PROVIDED INFORMATION>
/-- The notes of a section; none where they break the layout. `fuel` bounds their number. -/
def notesOf : Nat → List Byte → Option (List Note)
  | 0, bs => if bs.isEmpty then some [] else none
  | fuel + 1, bs =>
    if bs.isEmpty then some []
    else
      let nn := fieldAt bs 0 2
      let nt := fieldAt bs 2 2
      let flag := fieldAt bs 4 4
      let n := (8 + nn + nt + 7) / 8 * 8
      if bs.length < 8 + nn + nt ∨ 1 < flag then none
      else (notesOf fuel (bs.drop n)).map fun xs => (flag == 1, (bs.drop 8).take nn, (bs.drop (8 + nn)).take nt) :: xs

/-- The name `merusk.lib`. -/
def libName : List Byte := [0x6D, 0x65, 0x72, 0x75, 0x73, 0x6B, 0x2E, 0x6C, 0x69, 0x62]

/-- Does a note let the object load (step 6 of R305)? -/
def noteOk (x : Note) : Bool := !x.1 || (x.2.1 == libName && x.2.2 == [0x31])

/-! ### The native section (R307) -/

/-- What the loader takes from a native section: the bundle block; the directory, by Juden address, offset in the block
and FENT; and the position map with every JPC relocated. -/
structure NativeSection where
  block : List Byte
  dir   : List (Word × Nat × Bool)
  pmap  : List (BitVec 256)
deriving DecidableEq, Repr

/-- The subheader's NFID. -/
def nativeId (sec : List Byte) : Nat := fieldAt sec 4 1

/-- A position map entry with its JPC relocated; none where it breaks a limit (R298, R307). -/
def mapEntry (place : Nat → Nat) (e : Nat) : Option (BitVec 256) :=
  let jpc := bitsAt e 0 64
  if bitsAt e 224 32 ≠ 0 ∨ jpc % 8 ≠ 0 ∨ (List.range 32).any fun n => decide (16 < bitsAt e (64 + 5 * n) 5) then none
  else some (BitVec.ofNat 256 (e - jpc + place jpc % 2 ^ 64))

/-- Does an offset of the object lie in a code section? -/
def inCodeSection (ss : List Section) (off : Nat) : Bool :=
  ss.any fun x => x.type == 1 && decide (x.off ≤ off ∧ off < x.off + x.size)

/-- A directory entry as the loader enters it; none where it breaks a limit (R307). -/
def dirEntry (place : Nat → Nat) (size : Nat) (ss : List Section) (e : Nat) : Option (Word × Nat × Bool) :=
  let joff := bitsAt e 0 64
  let boff := bitsAt e 64 32
  if joff % 8 ≠ 0 ∨ boff % 16 ≠ 0 ∨ size ≤ boff ∨ bitsAt e 97 31 ≠ 0 then none
  else if !inCodeSection ss joff then none
  else some (BitVec.ofNat 64 (place joff), boff, bitsAt e 96 1 = 1)

/-- The bundles that may follow a bundle of a block: the one after it, unless a transfer without a predicate or a stub
stands there, and the target of a branch-format transfer (R285, R288). -/
def bundlesAfter (block : List Byte) (a : Nat) : List Nat :=
  let w : Word := BitVec.ofNat 64 (fieldAt block (a + 40) 8)
  let g := fieldPred w == 0 && !w.getLsbD 49
  match (if bitsAt (fieldAt block a 8) 8 1 = 1 then Op.ofKey (opOf w).toNat else none) with
  | none => [a + 48]
  | some o =>
    let targets : List Nat :=
      if o == .br || o == .call || o == .loop then
        [((a : Int) + 48 * ((w.setWidth 37 : BitVec 37).signExtend 64 : Word).toInt).toNat]
      else []
    if g && (o == .br || o == .jr || o == .ret || o == .nxStub) then targets else (a + 48) :: targets

/-- The bundles of a block that native code may reach from a list of places: each lies in the block, at a multiple of
16. `fuel` bounds the search. -/
def bundlesFromPlaces (block : List Byte) : Nat → List Nat → List Nat → List Nat
  | 0, _, seen => seen
  | _ + 1, [], seen => seen
  | fuel + 1, a :: todo, seen =>
    if a % 16 ≠ 0 ∨ block.length < a + 48 ∨ seen.contains a then bundlesFromPlaces block fuel todo seen
    else bundlesFromPlaces block fuel (bundlesAfter block a ++ todo) (a :: seen)

/-- The bundles of a block: those that native code may reach from its start and from the places that its directory names
(R285, R307; DEDUCED, log entry 28). -/
def bundlesOf (block : List Byte) (dir : List (Word × Nat × Bool)) : List Nat :=
  bundlesFromPlaces block (block.length + dir.length + 1) (dir.map (·.2.1) ++ [0]) []

/-- Has every bundle with RP = 1 a position in the map (R307)? -/
def bundlesOk (block : List Byte) (dir : List (Word × Nat × Bool)) (entries : Nat) : Bool :=
  (bundlesOf block dir).all fun a =>
    let h := fieldAt block a 8
    bitsAt h 9 1 == 0 || decide (bitsAt h 16 24 < entries)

EXERCISE DETAILS>
All of the entries must be given again, word for word.

ANSWER>
/-- The notes of a section; none where they break the layout. `fuel` bounds their number. -/
def notesOf : Nat → List Byte → Option (List Note)
  | 0, bs => if bs.isEmpty then some [] else none
  | fuel + 1, bs =>
    if bs.isEmpty then some []
    else
      let nn := fieldAt bs 0 2
      let nt := fieldAt bs 2 2
      let flag := fieldAt bs 4 4
      let n := (8 + nn + nt + 7) / 8 * 8
      if bs.length < 8 + nn + nt ∨ 1 < flag then none
      else (notesOf fuel (bs.drop n)).map fun xs => (flag == 1, (bs.drop 8).take nn, (bs.drop (8 + nn)).take nt) :: xs

/-- The name `merusk.lib`. -/
def libName : List Byte := [0x6D, 0x65, 0x72, 0x75, 0x73, 0x6B, 0x2E, 0x6C, 0x69, 0x62]

/-- Does a note let the object load (step 6 of R305)? -/
def noteOk (x : Note) : Bool := !x.1 || (x.2.1 == libName && x.2.2 == [0x31])

/-! ### The native section (R307) -/

/-- What the loader takes from a native section: the bundle block; the directory, by Juden address, offset in the block
and FENT; and the position map with every JPC relocated. -/
structure NativeSection where
  block : List Byte
  dir   : List (Word × Nat × Bool)
  pmap  : List (BitVec 256)
deriving DecidableEq, Repr

/-- The subheader's NFID. -/
def nativeId (sec : List Byte) : Nat := fieldAt sec 4 1

/-- A position map entry with its JPC relocated; none where it breaks a limit (R298, R307). -/
def mapEntry (place : Nat → Nat) (e : Nat) : Option (BitVec 256) :=
  let jpc := bitsAt e 0 64
  if bitsAt e 224 32 ≠ 0 ∨ jpc % 8 ≠ 0 ∨ (List.range 32).any fun n => decide (16 < bitsAt e (64 + 5 * n) 5) then none
  else some (BitVec.ofNat 256 (e - jpc + place jpc % 2 ^ 64))

/-- Does an offset of the object lie in a code section? -/
def inCodeSection (ss : List Section) (off : Nat) : Bool :=
  ss.any fun x => x.type == 1 && decide (x.off ≤ off ∧ off < x.off + x.size)

/-- A directory entry as the loader enters it; none where it breaks a limit (R307). -/
def dirEntry (place : Nat → Nat) (size : Nat) (ss : List Section) (e : Nat) : Option (Word × Nat × Bool) :=
  let joff := bitsAt e 0 64
  let boff := bitsAt e 64 32
  if joff % 8 ≠ 0 ∨ boff % 16 ≠ 0 ∨ size ≤ boff ∨ bitsAt e 97 31 ≠ 0 then none
  else if !inCodeSection ss joff then none
  else some (BitVec.ofNat 64 (place joff), boff, bitsAt e 96 1 = 1)

/-- The bundles that may follow a bundle of a block: the one after it, unless a transfer without a predicate or a stub
stands there, and the target of a branch-format transfer (R285, R288). -/
def bundlesAfter (block : List Byte) (a : Nat) : List Nat :=
  let w : Word := BitVec.ofNat 64 (fieldAt block (a + 40) 8)
  let g := fieldPred w == 0 && !w.getLsbD 49
  match (if bitsAt (fieldAt block a 8) 8 1 = 1 then Op.ofKey (opOf w).toNat else none) with
  | none => [a + 48]
  | some o =>
    let targets : List Nat :=
      if o == .br || o == .call || o == .loop then
        [((a : Int) + 48 * ((w.setWidth 37 : BitVec 37).signExtend 64 : Word).toInt).toNat]
      else []
    if g && (o == .br || o == .jr || o == .ret || o == .nxStub) then targets else (a + 48) :: targets

/-- The bundles of a block that native code may reach from a list of places: each lies in the block, at a multiple of
16. `fuel` bounds the search. -/
def bundlesFromPlaces (block : List Byte) : Nat → List Nat → List Nat → List Nat
  | 0, _, seen => seen
  | _ + 1, [], seen => seen
  | fuel + 1, a :: todo, seen =>
    if a % 16 ≠ 0 ∨ block.length < a + 48 ∨ seen.contains a then bundlesFromPlaces block fuel todo seen
    else bundlesFromPlaces block fuel (bundlesAfter block a ++ todo) (a :: seen)

/-- The bundles of a block: those that native code may reach from its start and from the places that its directory names
(R285, R307; DEDUCED, log entry 28). -/
def bundlesOf (block : List Byte) (dir : List (Word × Nat × Bool)) : List Nat :=
  bundlesFromPlaces block (block.length + dir.length + 1) (dir.map (·.2.1) ++ [0]) []

/-- Has every bundle with RP = 1 a position in the map (R307)? -/
def bundlesOk (block : List Byte) (dir : List (Word × Nat × Bool)) (entries : Nat) : Bool :=
  (bundlesOf block dir).all fun a =>
    let h := fieldAt block a 8
    bitsAt h 9 1 == 0 || decide (bitsAt h 16 24 < entries)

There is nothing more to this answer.